ClearAll[temp]; temp = expr1; TreeForm[temp = insertElement[temp, newHead, {1, 0}], AspectRatio->0.5]
TreeForm[insertElement[temp, arg, {1, 1}], AspectRatio -> 0.5]
Generating Mappings
Mapping Validity
In defining a function to obtain valid mappings from one expression to another, one must keep in mind the criteria for mapping validity:
- Mappings must be one-to-one
- Mappings must preserve the ordering of nodes
- Mappings must preserve the ancestry of nodes
The form chosen to represent mappings is an association, with keys being source positions, pointing to values which are target positions.
validMappings = mappings[expr3, expr4]
The way to read a mapping is simple: the keys are positions in the source expression and the values positions in the target expression.
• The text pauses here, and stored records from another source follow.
-- ==== Sys2Proof/Machine/Matrix.lean ====
section
/-!
DEFINITION. The matrix unit (R255 to R270) and the matrix and factorisation instructions (R412 to R431): operands and checks,
accumulator tiles, requests and their service, steps, halts and results.
-/

namespace Sys2Proof.Machine

/-! ## Tiles of a pool (R260) -/

/-- The tile that zn names: its place in the accumulator store. -/
def Thread.tile (t : Thread) (z : BitVec 4) : Nat := field t.zbase 0 8 + z.toNat

/-- Pool offset of an element of a tile. -/
def State.tileOff (s : State) (ck n i j : Nat) : Nat := s.tileBase ck n + 128 * i + 4 * j

def State.tileRead (s : State) (ck n : Nat) : Tile := Tile.ofFn fun i j => s.poolRead ck (s.tileOff ck n i j) 4

/-- Writes the first `cv` columns of the first `rv` rows. -/
def State.tileWrite (s : State) (ck n rv cv : Nat) (z : Tile) : State :=
  foldS (fun i (s : State) => s.poolWrite ck (s.tileOff ck n i 0) (((z.getD i []).take cv).flatMap (leBytes 4))) (List.range rv) s

/-- The first poisoned word of the first `cv` columns of the first `rv` rows. -/
def State.tilePoison (s : State) (ck n rv cv : Nat) : Option Word :=
  (List.range rv).findSome? fun i => (s.poolPoison ck (s.tileOff ck n i 0) (4 * cv)).map fun o => deviceForm ck o

/-- The first poisoned word of the triangle that MTRSM reads (R425, R431). -/
def State.triPoison (s : State) (ck n : Nat) (up unit : Bool) : Option Word :=
  (List.range 1024).findSome? fun k =>
    let i := k / 32
    let j := k % 32
    if (if up then decide (i < j) else decide (j < i)) || (i == j && !unit) then
      (s.poolPoison ck (s.tileOff ck n i j) 4).map fun o => deviceForm ck o
    else none

/-! ## Operands (R255, R258) -/

/-- The core and offset of `n` runs of `len` bytes at steps of `step`, or the first offending address. -/
def State.runsAt (s : State) (ck : Nat) (base : Word) (n step len : Nat) : Except Word (Nat × Nat) :=
  if !isSp base ∨ field base 28 2 = 2 then .error base
  else match s.spDecode ck base with
    | none => .error base
    | some (c, off) =>
      match (List.range n).find? fun i => decide (s.spLimit c < off + step * i + len) with
      | some i => .error (base + word (step * i + (s.spLimit c - (off + step * i))))
      | none => .ok (c, off)

/-- An operand as read: runs, the byte ranges read, and the first poisoned word. -/
structure MxOperand where
  runs : List (Nat × Nat) := []
  ranges : List Range := []
  bad : Option Word := none

/-- Reads the active rows of an operand for a thread or card of context core `ck`. -/
def State.operand (s : State) (ck : Nat) (base : Word) (d : MSide) (n kv : Nat) : Except Word MxOperand :=
  let len := (kv * d.fmt.wd + 7) / 8
  let slen := (kv + 47) / 48 * d.sb
  let build (c off c' off' : Nat) : MxOperand :=
    { runs := (List.range n).map fun i => (s.poolRead c (off + d.str * i) len, s.poolRead c' (off' + 32 * i) slen)
      ranges := (List.range n).map (fun i => { ck := some c, base := off + d.str * i, len := len }) ++
        if slen = 0 then [] else (List.range n).map fun i => { ck := some c', base := off' + 32 * i, len := slen }
      bad := (List.range n).findSome? fun i =>
        match s.poolPoison c (off + d.str * i) len with
        | some o => some (deviceForm c o)
        | none => if slen = 0 then none else (s.poolPoison c' (off' + 32 * i) slen).map fun o => deviceForm c' o }
  match s.runsAt ck base n d.str len with
  | .error a => .error a
  | .ok (c, off) =>
    if slen = 0 then .ok (build c off c off)
    else match s.runsAt ck (base + word d.sco) n 32 slen with
      | .error a => .error a
      | .ok (c', off') => .ok (build c off c' off')

/-! ## Checks of an MMA (R258, R262, R418) -/

/-- The trap of steps 1 to 4 of R418 that do not depend on the operands' bytes. -/
def mmaTrap (fc edge ab bb : Word) (tile tiles : Nat) : Option (Nat × Word) :=
  let kBad : Bool := match shapeK fc with
    | some k => !edgeEmpty edge && decide (k.1 < field edge 12 10)
    | none => false
  if edgeBad edge || kBad then some (Cause.matrixFmt, edge)
  else if !edgeEmpty edge && (shapeOf fc).isNone then some (Cause.matrixFmt, fc)
  else if tiles ≤ tile then some (Cause.access, word tile)
  else if edgeEmpty edge then none
  else if ab.toNat % 64 ≠ 0 then some (Cause.align, ab)
  else if bb.toNat % 64 ≠ 0 then some (Cause.align, bb)
  else none

/-- Both operands of an MMA, A before B (step 5 of R418). -/
def State.operands (s : State) (ck : Nat) (fc edge ab bb : Word) : Except Word (MxOperand × MxOperand) :=
  match shapeOf fc with
  | none => .ok ({}, {})
  | some p =>
    if edgeEmpty edge then .ok ({}, {})
    else match s.operand ck ab p.a (edgeRv edge) (edgeKv edge p.k) with
      | .error x => .error x
      | .ok a => match s.operand ck bb p.b (edgeCv edge) (edgeKv edge p.k) with
        | .error x => .error x
        | .ok b => .ok (a, b)

/-- Both code tables, entry 0 lowest. -/
def MxReq.ct (r : MxReq) : Nat := r.ct0.toNat + r.ct1.toNat * 2 ^ 64

/-- The tile of an MMA after it; a poisoned word leaves it (R268). -/
def State.mmaEffect (s : State) (r : MxReq) (clear : Bool) : State × Option Word :=
  match shapeOf r.fmt with
  | none => (s, none)
  | some p =>
    if edgeEmpty r.edge then (s, none)
    else
      let bad := match r.bad with
        | some w => some w
        | none => if clear then none else s.tilePoison r.ck r.tile (edgeRv r.edge) (edgeCv r.edge)
      match bad with
      | some w => (s, some w)
      | none =>
        let z := mmaTile p r.ct r.edge clear (r.aRuns.map fun x => ⟨x.1, x.2⟩) (r.bRuns.map fun x => ⟨x.1, x.2⟩) (s.tileRead r.ck r.tile)
        (s.tileWrite r.ck r.tile (edgeRv r.edge) (edgeCv r.edge) z, none)

/-! ## Requests (R264, R412) -/

/-- The OP code of FACTSTEP (R269). -/
def MxOp.code : MxOp → Nat
  | .mlu => 1 | .mchol => 2 | .mqr => 3 | .mtrsm _ _ _ => 4
  | .mma _ | .long _ => 0

def MxOp.isFact (o : MxOp) : Bool := o.code != 0

/-- FACTSTEP from its fields (R269). -/
def factWord (step code : Nat) (valid : Bool) (amax : Nat) : Word :=
  word (step % 64 + code * 64 + bitOf valid * 512 + amax % 2 ^ 32 * 2 ^ 32)

def factStepOf (w : Word) : Nat := field w 0 6
def factOp (w : Word) : Nat := field w 6 3
def factValid (w : Word) : Bool := w.getLsbD 9
def factAmax (w : Word) : Nat := field w 32 32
The presence of a key/value pair indicates a replacement operation, the absence of a source position from the keys indicates a deletion and the absence of a target position indicates an insertion.
Mapping Length
Let the mapping length equal the number of operations implied by a mapping. For example, the mapping that only indicates replacing the root of expr3 with that of expr4 has a length of 7, since after the replacement, we delete the remaining arguments of the expression's head, then insert the node y followed by the node z.
Optimal Mappings
The symbolic edit distance is simply the least number of edits one must perform on one expression to turn it into another. From the definition of mapping length, it follows that the symbolic edit distance is simply the mapping length of the most optimal mapping. For expr3 and expr4 the symbolic edit distance is 4, and that is achieved by all of the valid mappings above, apart from the first one.
Change Paths
From Mappings to Change Paths
Generating a change path is as simple as first replacing the labels of source nodes, whose positions are the keys of the mapping, with their respective target nodes, whose positions are the values of the keys, then deleting the source nodes whose positions are not keys in the mapping and finally by inserting target nodes whose positions are not values in the mapping.
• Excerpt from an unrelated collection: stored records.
-- ==== Sys2Proof/Machine/Engines.lean ====
section
/-!
DEFINITION. Job cards (R213 to R217, R266, R387 to R391), copies as they go, the end of a job (R216, R267, R455), flumes
(R211, R212, R392, R393) and the sluice board (R222, R223, R394).
-/

namespace Sys2Proof.Machine

/-! ## Reading a card (R388) -/

/-- The pool offset that steps 1 and 2 of R388 give for a record of `n` bytes in general scratchpad. -/
def State.recordAt (s : State) (ck : Nat) (a : Word) (n align : Nat) : Except Nat Nat :=
  if !isSp a then .error Cause.access
  else match s.spDecode ck a with
    | none => .error Cause.access
    | some (c, off) =>
      if c ≠ ck ∨ off < s.generalBase ck ∨ s.slotBase ck < off + n then .error Cause.access
      else if a.toNat % align ≠ 0 then .error Cause.align
      else .ok off

/-- BAR is no barrier, or an index (R214, R89). -/
def barOk (n : Nat) : Bool := n == 0xFFFF || decide (n < 512)

/-! ## Copies (R213, R214, R215) -/

/-- The elements of a copy. -/
def dimTotal (l : List CopyDim) : Nat := l.foldl (fun n d => n * d.cnt) 1

/-- Coordinates of an element: dimension 0 varies fastest. -/
def dimAddr (str : CopyDim → Int) : List CopyDim → Nat → Int
  | [], _ => 0
  | d :: l, i => (i % d.cnt : Nat) * str d + dimAddr str l (i / d.cnt)

/-- The least and greatest displacement of an element. -/
def dimSpan (str : CopyDim → Int) (l : List CopyDim) : Int × Int :=
  l.foldl (fun a d => let e := ((d.cnt - 1 : Nat) : Int) * str d; (a.1 + min 0 e, a.2 + max 0 e)) (0, 0)

/-- The copy fields of a descriptor of 256 bytes. -/
def copyOf (b : Nat) : Card :=
  { kind := .copy, esz := bits b 8 2, mc := bits b 24 1 == 1, mdev := bits b 25 1 == 1, noalloc := bits b 26 1 == 1, bar := bits b 32 16
    tag := bits b 48 12, src := word (bits b 64 64), dst := word (bits b 128 64), mask := word (bits b 192 64)
    dims := (List.range (bits b 16 8)).map fun d =>
      { cnt := bits b (256 + 128 * d) 32, sstr := toSigned 48 (bits b (288 + 128 * d) 48), dstr := toSigned 48 (bits b (336 + 128 * d) 48) }
    stAddr := word (bits b 1792 64) }

/-- A reserved field of a descriptor is set, or KIND or NDIM is wrong (R213, R214). -/
def copyBad (b : Nat) : Bool :=
  bits b 0 8 != 2 || bits b 10 6 != 0 || bits b 27 5 != 0 || bits b 60 4 != 0 || bits b 1856 192 != 0 ||
    bits b 16 8 == 0 || decide (12 < bits b 16 8)

/-- The rules of R214 and R215 on a copy's fields. -/
def Card.copyRules (c : Card) : Bool :=
  let e : Nat := 2 ^ c.esz
  let div (x : Int) (n : Nat) : Bool := x % (n : Int) == 0
  let lines : Bool := match c.dims with
    | [] => false
    | d :: l => d.sstr == (e : Int) && d.dstr == (e : Int) && d.cnt * e % 64 == 0 && c.src.toNat % 64 == 0 && c.dst.toNat % 64 == 0 &&
        l.all fun x => div x.sstr 64 && div x.dstr 64
  (c.dims.all fun d => d.cnt != 0 && div d.sstr e && div d.dstr e) && c.src.toNat % e == 0 && c.dst.toNat % e == 0 &&
    decide (dimTotal c.dims * e ≤ 2 ^ 48) && c.stAddr.toNat % 8 == 0 && barOk c.bar &&
    (!c.mc || (isSp c.dst && field c.dst 28 2 == 0 && field c.dst 21 7 == 0 && (if c.mdev then c.mask != 0 else field c.mask 0 4 != 0) && (isSp c.src || lines)))

/-- A footprint range from the least and greatest address; `none` where it wraps (R217). -/
def State.rangeOf (s : State) (ck : Nat) (base : Word) (lo hi : Int) : Option (List Range) :=
  let a := (base.toNat : Int) + lo
  let b := (base.toNat : Int) + hi
  if a < 0 ∨ 2 ^ 64 < b ∨ b ≤ a then none
  else if isSp base then
    match s.spDecode ck base with
    | some (c, off) => some [{ ck := some c, base := ((off : Int) + lo).toNat, len := (b - a).toNat }]
    | none => some []
  else some [{ base := a.toNat, len := (b - a).toNat }]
mapping = RandomChoice[validMappings]
path = changePath[expr3, expr4, mapping]
TreeForm[#, AspectRatio->0.5]&/@path
Minimum Change Paths
Generating the minimum change path is as simple as using only the most optimal mapping in the function changePath. This is precisely the functionality of minChangePath.
minPath = minChangePath[expr3, expr4]
TreeForm[#, AspectRatio->0.5]&/@minPath
Problems
- While we can find the optimal mappings given by normal graph theory, there is currently no insert function that can perform what I call "intermediate node insertion", that is, inserting a node between a parent and one or more of its children, so that a subset of the children of the parent node become the children of the inserted node. This means that some mappings cannot currently be used to generate change paths. A possible resolution to this problem would be to create a function capable intermediate node insertion, but such a function would actually represent a compound edit operation, not a single operation. Alternatively we could keep this almost built-in version of node insertion and simple change the criteria for mapping validity.
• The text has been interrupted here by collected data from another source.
-- ==== Sys2Proof/Machine/Capsules.lean ====
section
/-!
DEFINITION. Capsules: images and slips (R271, R272), sending (R273 to R276, R281), landing slots (R277), dead letters and their
box (R279, R280), and the capsule instructions (R396, R397).
-/

namespace Sys2Proof.Machine

/-! ## Images (R271) -/

/-- A capsule header and slip: the first 256 bytes of an image, as a number. -/
abbrev CapHead := Nat

def capRegion (h : CapHead) : Nat := bits h 32 8
def capPos (h : CapHead) : Nat := bits h 48 8
def capNslip (h : CapHead) : Nat := bits h 56 8
def capTlen (h : CapHead) : Nat := bits h 96 16
def capHops (h : CapHead) : Nat := bits h 112 8
def capOwner (h : CapHead) : Nat := bits h 120 6
def capId (h : CapHead) : Nat := bits h 0 32
def capNodlb (h : CapHead) : Bool := bits h 193 1 == 1
/-- Slip entry `i`. -/
def capSlip (h : CapHead) (i : Nat) : Nat := bits h (512 + 64 * i) 64

/-- A reserved field of the header is set. -/
def capReserved (h : CapHead) : Bool := bits h 45 3 != 0 || bits h 126 2 != 0 || bits h 194 62 != 0

/-- A slip entry that R275 does not accept: reserved DKIND or bits, or OP 0xFFF (R272). -/
def entryBad (e : Nat) : Bool :=
  let k := bits e 12 3
  decide (3 < k) || bits e 15 1 != 0 || bits e 22 10 != 0 || bits e 0 12 == 0xFFF || (k == 1 && bits e 20 2 != 0) ||
    (decide (2 ≤ k) && bits e 16 6 != 0)

/-- The entry that CAPRET stands for (R276). -/
def capretEntry : Nat := 0x3FFF

/-- Where an image of `n` bytes lies for a thread: its pool offset, and the landing slot that the thread holds. -/
def State.imageAt (s : State) (tk : Nat) (t : Thread) (a : Word) (n : Nat) : Option (Nat × Option Nat) :=
  let ck := ckOfTk tk
  if !isSp a ∨ a.toNat % 64 ≠ 0 then none
  else match s.spDecode ck a with
    | none => none
    | some (c, off) =>
      if c ≠ ck then none
      else if s.generalBase ck ≤ off ∧ off + n ≤ s.slotBase ck then some (off, none)
      else match s.slotOfOff ck off with
        | some k => if t.holds = some k ∧ off + n ≤ s.slotBase ck + granule * (k + 1) then some (off, some k) else none
        | none => none

/-! ## Landing slots (R169, R277) -/

/-- A free slot of a context core. -/
def State.freeLanding (s : State) (ck : Nat) : Option Nat :=
  (List.range (pwSlots (s.poolwordOf ck))).find? fun k => (Tbl.get {} (s.cx ck).slots k).st == .free

/-- Reserves a slot for a transfer and sends GRANT. -/
def State.grantSlot (s : State) (ck k : Nat) (l : LreqWait) : State :=
  let s := s.modCx ck fun x => { x with
    slots := Tbl.put {} x.slots k { st := .reserved, src := l.src, srcCk := l.srcCk, ctag := l.ctag, length := l.length, ret := l.ret } }
  s.later (.grant { src := (s.coreOfCk ck).getD 0, dst := l.src, ctag := l.ctag, slot := k, ck := l.srcCk, srcCk := ck, region := regionOfCk ck })

/-- Grants a free slot to the oldest queued LREQ. -/
def State.grantOldest (s : State) (ck : Nat) : State :=
  match (s.cx ck).lreqs, s.freeLanding ck with
  | l :: rest, some k => (s.modCx ck fun x => { x with lreqs := rest }).grantSlot ck k l
  | _, _ => s

/-- Grants the free slots of a context core, at most four (R133), to its queued LREQs in the order of their arrival (R169). -/
def State.grantQueued (s : State) (ck : Nat) : State := foldS (fun _ (s : State) => s.grantOldest ck) (List.range 4) s

/-- A slot becomes FREE: it is granted to the oldest queued LREQ. -/
def State.releaseSlot (s : State) (ck k : Nat) : State :=
  (s.modCx ck fun x => { x with slots := Tbl.put {} x.slots k {} }).grantOldest ck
- The current way in which mappings are searched for is highly memory intensive. So much so that for expressions only slightly larger than those used as examples, the client simply wont execute a search for valid mappings. One possible solution to this would be to simple eliminate mappings which one knows will yield inefficient change paths.
References
- K.-C. Tai. The tree-to-tree correction problem.
- K.Zhang and D.Shasha. Simple fast algorithms for the editing distance between trees and related problems.
- E.D. Demaine, S. Mozes, B. Rossman and O. Weimann. An optimal decomposition algorithm for tree edit distance.